Aashirwad (transl. Blessing) is a 1968 Bollywood film, directed by Hrishikesh Mukherjee. The film main stars Ashok Kumar, Veena, Sumita Sanyal and Sanjeev Kumar. The film is notable for Ashok Kumar & Veena life time performances and   its also inclusion of a rap-like song performed by Ashok Kumar, "Rail Gaadi"  & "Nav Chali".

Plot summary

The protagonist Jogi Thakur (Ashok Kumar) is a simple man of high principles. He is a resident son-in-law who, with his wife, has been bequeathed property and estates by his father-in-law. He breaks his marriage to an autocratic landlady (Veena) when he finds out that on his wife's order, the chief accountant of the estate has cunningly obtained his signatures on an order that the houses of the poor be burnt. He leaves home, vowing never to return as long as he lives, leaving his daughter Neena behind. He moves to Mumbai where he makes a living by entertaining children in a park (the famous song "Rail Gaadi", said to be India's first rap number). He is specially fond of a girl whose name, incidentally, is Neena (played by baby Sarika), too.  Unfortunately, the girl takes ill and dies.

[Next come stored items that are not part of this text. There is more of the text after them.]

theorem witness_LoadOfStatusPollsFirst_twice :
    let s := statusAtItsOwnValue
    Memory.wf s.mem = true ∧ s.cfg.wf = true ∧ s.nextAnswer = some (some 0x41#8) ∧ s.pc + sext 0#9 = s.cfg.kbsrAddr ∧
      statusWord (some 0x41#8) = s.cfg.kbsrAddr ∧ (s.setAnswers s.console.answers.tail).nextAnswer = some none := by decide

theorem test_ldi_polls_twice :
    (nextOf (exec (.ldi .r0 0#9) statusAtItsOwnValue)).map (fun t => (t.reg .r0, t.cond, t.mem.read 0x8000#16, t.mem.read 0x8002#16)) =
      some (0#16, .zero, 0#16, 0x41#16) := by decide

theorem witness_StAndStrStoreTheWord : Memory.wf (start []).mem = true ∧ Memory.wf (memWrite 0xFFFF#16 0xFF00#16 (start [])).mem = true := by decide

theorem witness_StiStoresThroughThePointer :
    (Memory.wf (start []).mem = true ∧ (start []).pc + sext 0#9 ≠ (start []).cfg.kbsrAddr) ∧
      (Memory.wf (atStatus [none]).mem = true ∧ (atStatus [none]).pc + sext 0#9 = (atStatus [none]).cfg.kbsrAddr ∧ (atStatus [none]).cfg.wf = true ∧
        (atStatus [none]).nextAnswer = some none) := by decide

theorem witness_ZeroMaskBranchOnlyAdvancesPc :
    let s := memWrite 0x3000#16 0x01FF#16 (start [])
    s.run = .running ∧ s.pc ≠ s.cfg.kbsrAddr ∧ (s.mem.read s.pc).toNat < 0x200 := by decide

theorem witness_GetcReadsOneCharacter : (start [some 0xFF#8]).nextAnswer = some (some 0xFF#8) := by decide

theorem witness_InPromptsReadsAndEchoes : (startLinked [some 0#8, none]).nextAnswer = some (some 0#8) := by decide

/-- The empty string, and a string that ends just below `KBSR_ADDR`. -/
theorem witness_PutsPrintsTheString :
    ((start []).mem.read ((start []).reg .r0 + BitVec.ofNat 16 0) = 0#16 ∧ (start []).reg .r0 + BitVec.ofNat 16 0 ≠ (start []).cfg.kbsrAddr) ∧
      (let s := State.put ((start []).setReg .r0 0xFDFE#16) [(0xFDFE#16, 0x8000#16)]
       (∀ k (h : k < [0x8000#16].length), s.mem.read (s.reg .r0 + BitVec.ofNat 16 k) = [0x8000#16][k] ∧ [0x8000#16][k] ≠ 0#16) ∧
         s.mem.read (s.reg .r0 + BitVec.ofNat 16 1) = 0#16 ∧ (∀ k, k ≤ 1 → s.reg .r0 + BitVec.ofNat 16 k ≠ s.cfg.kbsrAddr)) := by decide

theorem witness_PutspPrintsThePackedString :
    let s := State.put ((start []).setReg .r0 0xFFFF#16) [(0xFFFF#16, 0x6100#16)]
    (∀ k (h : k < [0x6100#16].length), s.mem.read (s.reg .r0 + BitVec.ofNat 16 k) = [0x6100#16][k] ∧ [0x6100#16][k] ≠ 0#16) ∧
      s.mem.read (s.reg .r0 + BitVec.ofNat 16 1) = 0#16 ∧ (∀ k, k ≤ 1 → s.reg .r0 + BitVec.ofNat 16 k ≠ s.cfg.kbsrAddr) := by decide

theorem witness_UndefinedTrapCodeIsFatal :
    ((0x1F#8).toNat < 0x20 ∨ 0x25 < (0x1F#8).toNat) ∧ ((0x26#8).toNat < 0x20 ∨ 0x25 < (0x26#8).toNat) ∧ ((0xFF#8).toNat < 0x20 ∨ 0x25 < (0xFF#8).toNat) := by decide

theorem witness_AliasActsAsItsPrimaryForm :
    (∀ v, Instr.trapUndefined 0x26#8 = .trapUndefined v → definedTrapCode v = false) ∧ (∀ v, Instr.ret = .trapUndefined v → definedTrapCode v = false) :=
  ⟨fun v h => by cases h; rfl, fun v h => by cases h⟩

theorem witness_TrapLinkTouchesOnlyR7 :
    Instr.isTrap .halt = true ∧ (∃ t, exec .halt (start []) = .next t) ∧ Instr.isTrap .getc = true ∧ (∃ t, exec .getc (start [some 1#8]) = .next t) :=
  ⟨rfl, ⟨_, rfl⟩, rfl, ⟨_, rfl⟩⟩

theorem witness_StringReadOfStatusPolls :
    let s := atStatus [none]
    let c := atStatus [some 0x41#8]
    (Memory.wf s.mem = true ∧ s.cfg.wf = true ∧ s.reg .r0 = s.cfg.kbsrAddr ∧ s.nextAnswer = some none) ∧
      (Memory.wf c.mem = true ∧ c.cfg.wf = true ∧ c.reg .r0 = c.cfg.kbsrAddr ∧ c.nextAnswer = some (some 0x41#8) ∧
        c.cfg.kbsrAddr + 1#16 ≠ c.cfg.kbdrAddr ∧ c.mem.read (c.cfg.kbsrAddr + 1#16) = 0#16) := by decide

/-- Memory whose first `n` words are 1. -/
def ones : Nat → Memory
  | 0 => []
  | n + 1 => (ones n).write (BitVec.ofNat 16 n) 1#16

theorem ones_wf (n : Nat) : Memory.wf (ones n) = true := by
  induction n with
  | zero => rfl
  | succ n ih => exact Memory.write_wf ih _ _

theorem ones_read (n k : Nat) (h : k < n) (hn : n ≤ 65536) : (ones n).read (BitVec.ofNat 16 k) = 1#16 := by
  induction n with
  | zero => omega
  | succ n ih =>
    rw [ones, Memory.read_write (ones_wf n)]
    split
    · rfl
    · rename_i hne
      refine ih ?_ (by omega)
      have : k ≠ n := by rintro rfl; exact hne rfl
      omega

/-- No word is zero, and every poll brings a character that is not zero. -/
def NoZero (s : State) : Prop :=
  Memory.wf s.mem = true ∧ s.console.answers = [] ∧ s.console.rest = .repeats (some 0x41#8) ∧ ∀ a, s.mem.read a ≠ 0#16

Jogi then returns to his village, Chandanpur, where he finds that the daughter of one of his villager friends, Baiju, has been abducted.  He rushes someplace where she is about to be raped by the estate's cunning chief accountant, and he kills him to protect the girl.  The villagers make up a phony story to save him, but he opts to tell the truth in the court and is jailed. There, he starts tending to the garden and composes philosophical poems. The doctor at the jail, Dr. Biren (Sanjeev Kumar) takes a special liking to him. Coincidentally, Neena, Jogi Thakur's daughter is set to be married with the doctor.  Jogi Thakur finds this out by chance as he is tending to the garden outside doctor's room and overhears their conversations.  He also learns that his daughter hates criminals.  And so he shields his face from her on the few occasions that they meet. Unfortunately, he takes ill just as he is granted pardon by the government for his good behaviour. The doctor,  has come to think of him as a father figure.  He tells Jogi Thakur that the day he will be out of jail will be the eve of his marriage. Jogi Thakur is taken by the desire to see his daughter being wedded, and hurries to see her.  However, he does not want anyone to recognize him.  Finally he joins the beggars who have gathered for a treat for the marriage, where his daughter and son-in-law are serving food.  He manages to give his blessings to her and hurries out.  However, as he collapses on the road, he is recognized and people gather around him.  The news reaches his daughter who rushes to the spot to meet with her father at his last moment.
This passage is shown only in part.